→ Required work:
Reproduce exactly the lines of the material beneath, from the line that contains "(s.poke k v).b = s.b := rfl" to the line that contains "(s.poke k v).altF = s.altF := rfl", both included, and no other lines.

→ Data provided:
-- ==== Sys2Proof/Laws/State.lean ====
section
/-! SUPPORT. What each update of the state leaves in each field. Every lemma is true by unfolding and tagged for simp, so that
no later proof unfolds an update. -/

namespace Sys2Proof.Machine

variable (s : State)

/-! ## writeByte -/

@[simp] theorem State.writeByte_a (k : Word) (v : Byte) : (s.writeByte k v).a = s.a := rfl
@[simp] theorem State.writeByte_f (k : Word) (v : Byte) : (s.writeByte k v).f = s.f := rfl
@[simp] theorem State.writeByte_b (k : Word) (v : Byte) : (s.writeByte k v).b = s.b := rfl
@[simp] theorem State.writeByte_c (k : Word) (v : Byte) : (s.writeByte k v).c = s.c := rfl
@[simp] theorem State.writeByte_d (k : Word) (v : Byte) : (s.writeByte k v).d = s.d := rfl
@[simp] theorem State.writeByte_e (k : Word) (v : Byte) : (s.writeByte k v).e = s.e := rfl
@[simp] theorem State.writeByte_h (k : Word) (v : Byte) : (s.writeByte k v).h = s.h := rfl
@[simp] theorem State.writeByte_l (k : Word) (v : Byte) : (s.writeByte k v).l = s.l := rfl
@[simp] theorem State.writeByte_altA (k : Word) (v : Byte) : (s.writeByte k v).altA = s.altA := rfl
@[simp] theorem State.writeByte_altF (k : Word) (v : Byte) : (s.writeByte k v).altF = s.altF := rfl
@[simp] theorem State.writeByte_altB (k : Word) (v : Byte) : (s.writeByte k v).altB = s.altB := rfl
@[simp] theorem State.writeByte_altC (k : Word) (v : Byte) : (s.writeByte k v).altC = s.altC := rfl
@[simp] theorem State.writeByte_altD (k : Word) (v : Byte) : (s.writeByte k v).altD = s.altD := rfl
@[simp] theorem State.writeByte_altE (k : Word) (v : Byte) : (s.writeByte k v).altE = s.altE := rfl
@[simp] theorem State.writeByte_altH (k : Word) (v : Byte) : (s.writeByte k v).altH = s.altH := rfl
@[simp] theorem State.writeByte_altL (k : Word) (v : Byte) : (s.writeByte k v).altL = s.altL := rfl
@[simp] theorem State.writeByte_ix (k : Word) (v : Byte) : (s.writeByte k v).ix = s.ix := rfl
@[simp] theorem State.writeByte_iy (k : Word) (v : Byte) : (s.writeByte k v).iy = s.iy := rfl
@[simp] theorem State.writeByte_sp (k : Word) (v : Byte) : (s.writeByte k v).sp = s.sp := rfl
@[simp] theorem State.writeByte_pc (k : Word) (v : Byte) : (s.writeByte k v).pc = s.pc := rfl
@[simp] theorem State.writeByte_i (k : Word) (v : Byte) : (s.writeByte k v).i = s.i := rfl
@[simp] theorem State.writeByte_r (k : Word) (v : Byte) : (s.writeByte k v).r = s.r := rfl
@[simp] theorem State.writeByte_iff1 (k : Word) (v : Byte) : (s.writeByte k v).iff1 = s.iff1 := rfl
@[simp] theorem State.writeByte_iff2 (k : Word) (v : Byte) : (s.writeByte k v).iff2 = s.iff2 := rfl
@[simp] theorem State.writeByte_im (k : Word) (v : Byte) : (s.writeByte k v).im = s.im := rfl
@[simp] theorem State.writeByte_budget (k : Word) (v : Byte) : (s.writeByte k v).budget = s.budget := rfl
@[simp] theorem State.writeByte_halted (k : Word) (v : Byte) : (s.writeByte k v).halted = s.halted := rfl
@[simp] theorem State.writeByte_mem (k : Word) (v : Byte) : (s.writeByte k v).mem = (if writable k then s.mem.write k.toNat v else s.mem) := rfl
@[simp] theorem State.writeByte_events (k : Word) (v : Byte) : (s.writeByte k v).events = s.events := rfl

/-! ## poke -/

@[simp] theorem State.poke_a (k : Word) (v : Byte) : (s.poke k v).a = s.a := rfl
@[simp] theorem State.poke_f (k : Word) (v : Byte) : (s.poke k v).f = s.f := rfl
@[simp] theorem State.poke_b (k : Word) (v : Byte) : (s.poke k v).b = s.b := rfl
@[simp] theorem State.poke_c (k : Word) (v : Byte) : (s.poke k v).c = s.c := rfl
@[simp] theorem State.poke_d (k : Word) (v : Byte) : (s.poke k v).d = s.d := rfl
@[simp] theorem State.poke_e (k : Word) (v : Byte) : (s.poke k v).e = s.e := rfl
@[simp] theorem State.poke_h (k : Word) (v : Byte) : (s.poke k v).h = s.h := rfl
@[simp] theorem State.poke_l (k : Word) (v : Byte) : (s.poke k v).l = s.l := rfl
@[simp] theorem State.poke_altA (k : Word) (v : Byte) : (s.poke k v).altA = s.altA := rfl
@[simp] theorem State.poke_altF (k : Word) (v : Byte) : (s.poke k v).altF = s.altF := rfl
@[simp] theorem State.poke_altB (k : Word) (v : Byte) : (s.poke k v).altB = s.altB := rfl
@[simp] theorem State.poke_altC (k : Word) (v : Byte) : (s.poke k v).altC = s.altC := rfl
@[simp] theorem State.poke_altD (k : Word) (v : Byte) : (s.poke k v).altD = s.altD := rfl
@[simp] theorem State.poke_altE (k : Word) (v : Byte) : (s.poke k v).altE = s.altE := rfl
@[simp] theorem State.poke_altH (k : Word) (v : Byte) : (s.poke k v).altH = s.altH := rfl
@[simp] theorem State.poke_altL (k : Word) (v : Byte) : (s.poke k v).altL = s.altL := rfl
@[simp] theorem State.poke_ix (k : Word) (v : Byte) : (s.poke k v).ix = s.ix := rfl
@[simp] theorem State.poke_iy (k : Word) (v : Byte) : (s.poke k v).iy = s.iy := rfl
@[simp] theorem State.poke_sp (k : Word) (v : Byte) : (s.poke k v).sp = s.sp := rfl
@[simp] theorem State.poke_pc (k : Word) (v : Byte) : (s.poke k v).pc = s.pc := rfl
@[simp] theorem State.poke_i (k : Word) (v : Byte) : (s.poke k v).i = s.i := rfl
@[simp] theorem State.poke_r (k : Word) (v : Byte) : (s.poke k v).r = s.r := rfl
@[simp] theorem State.poke_iff1 (k : Word) (v : Byte) : (s.poke k v).iff1 = s.iff1 := rfl
@[simp] theorem State.poke_iff2 (k : Word) (v : Byte) : (s.poke k v).iff2 = s.iff2 := rfl
@[simp] theorem State.poke_im (k : Word) (v : Byte) : (s.poke k v).im = s.im := rfl
@[simp] theorem State.poke_budget (k : Word) (v : Byte) : (s.poke k v).budget = s.budget := rfl
@[simp] theorem State.poke_halted (k : Word) (v : Byte) : (s.poke k v).halted = s.halted := rfl
@[simp] theorem State.poke_mem (k : Word) (v : Byte) : (s.poke k v).mem = s.mem.write k.toNat v := rfl
@[simp] theorem State.poke_events (k : Word) (v : Byte) : (s.poke k v).events = s.events := rfl

/-! ## writeWord -/

@[simp] theorem State.writeWord_a (k v : Word) : (s.writeWord k v).a = s.a := rfl
@[simp] theorem State.writeWord_f (k v : Word) : (s.writeWord k v).f = s.f := rfl
@[simp] theorem State.writeWord_b (k v : Word) : (s.writeWord k v).b = s.b := rfl
@[simp] theorem State.writeWord_c (k v : Word) : (s.writeWord k v).c = s.c := rfl
@[simp] theorem State.writeWord_d (k v : Word) : (s.writeWord k v).d = s.d := rfl
@[simp] theorem State.writeWord_e (k v : Word) : (s.writeWord k v).e = s.e := rfl
@[simp] theorem State.writeWord_h (k v : Word) : (s.writeWord k v).h = s.h := rfl
@[simp] theorem State.writeWord_l (k v : Word) : (s.writeWord k v).l = s.l := rfl
@[simp] theorem State.writeWord_altA (k v : Word) : (s.writeWord k v).altA = s.altA := rfl
@[simp] theorem State.writeWord_altF (k v : Word) : (s.writeWord k v).altF = s.altF := rfl
@[simp] theorem State.writeWord_altB (k v : Word) : (s.writeWord k v).altB = s.altB := rfl
@[simp] theorem State.writeWord_altC (k v : Word) : (s.writeWord k v).altC = s.altC := rfl
@[simp] theorem State.writeWord_altD (k v : Word) : (s.writeWord k v).altD = s.altD := rfl
@[simp] theorem State.writeWord_altE (k v : Word) : (s.writeWord k v).altE = s.altE := rfl
@[simp] theorem State.writeWord_altH (k v : Word) : (s.writeWord k v).altH = s.altH := rfl
@[simp] theorem State.writeWord_altL (k v : Word) : (s.writeWord k v).altL = s.altL := rfl
@[simp] theorem State.writeWord_ix (k v : Word) : (s.writeWord k v).ix = s.ix := rfl
@[simp] theorem State.writeWord_iy (k v : Word) : (s.writeWord k v).iy = s.iy := rfl
@[simp] theorem State.writeWord_sp (k v : Word) : (s.writeWord k v).sp = s.sp := rfl
@[simp] theorem State.writeWord_pc (k v : Word) : (s.writeWord k v).pc = s.pc := rfl
@[simp] theorem State.writeWord_i (k v : Word) : (s.writeWord k v).i = s.i := rfl
@[simp] theorem State.writeWord_r (k v : Word) : (s.writeWord k v).r = s.r := rfl
@[simp] theorem State.writeWord_iff1 (k v : Word) : (s.writeWord k v).iff1 = s.iff1 := rfl
@[simp] theorem State.writeWord_iff2 (k v : Word) : (s.writeWord k v).iff2 = s.iff2 := rfl
@[simp] theorem State.writeWord_im (k v : Word) : (s.writeWord k v).im = s.im := rfl
@[simp] theorem State.writeWord_budget (k v : Word) : (s.writeWord k v).budget = s.budget := rfl
@[simp] theorem State.writeWord_halted (k v : Word) : (s.writeWord k v).halted = s.halted := rfl
@[simp] theorem State.writeWord_mem (k v : Word) : (s.writeWord k v).mem = ((s.writeByte k (loByte v)).writeByte (k + 1) (hiByte v)).mem := rfl
@[simp] theorem State.writeWord_events (k v : Word) : (s.writeWord k v).events = s.events := rfl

→ Written answer:
@[simp] theorem State.poke_b (k : Word) (v : Byte) : (s.poke k v).b = s.b := rfl
@[simp] theorem State.poke_c (k : Word) (v : Byte) : (s.poke k v).c = s.c := rfl
@[simp] theorem State.poke_d (k : Word) (v : Byte) : (s.poke k v).d = s.d := rfl
@[simp] theorem State.poke_e (k : Word) (v : Byte) : (s.poke k v).e = s.e := rfl
@[simp] theorem State.poke_h (k : Word) (v : Byte) : (s.poke k v).h = s.h := rfl
@[simp] theorem State.poke_l (k : Word) (v : Byte) : (s.poke k v).l = s.l := rfl
@[simp] theorem State.poke_altA (k : Word) (v : Byte) : (s.poke k v).altA = s.altA := rfl
@[simp] theorem State.poke_altF (k : Word) (v : Byte) : (s.poke k v).altF = s.altF := rfl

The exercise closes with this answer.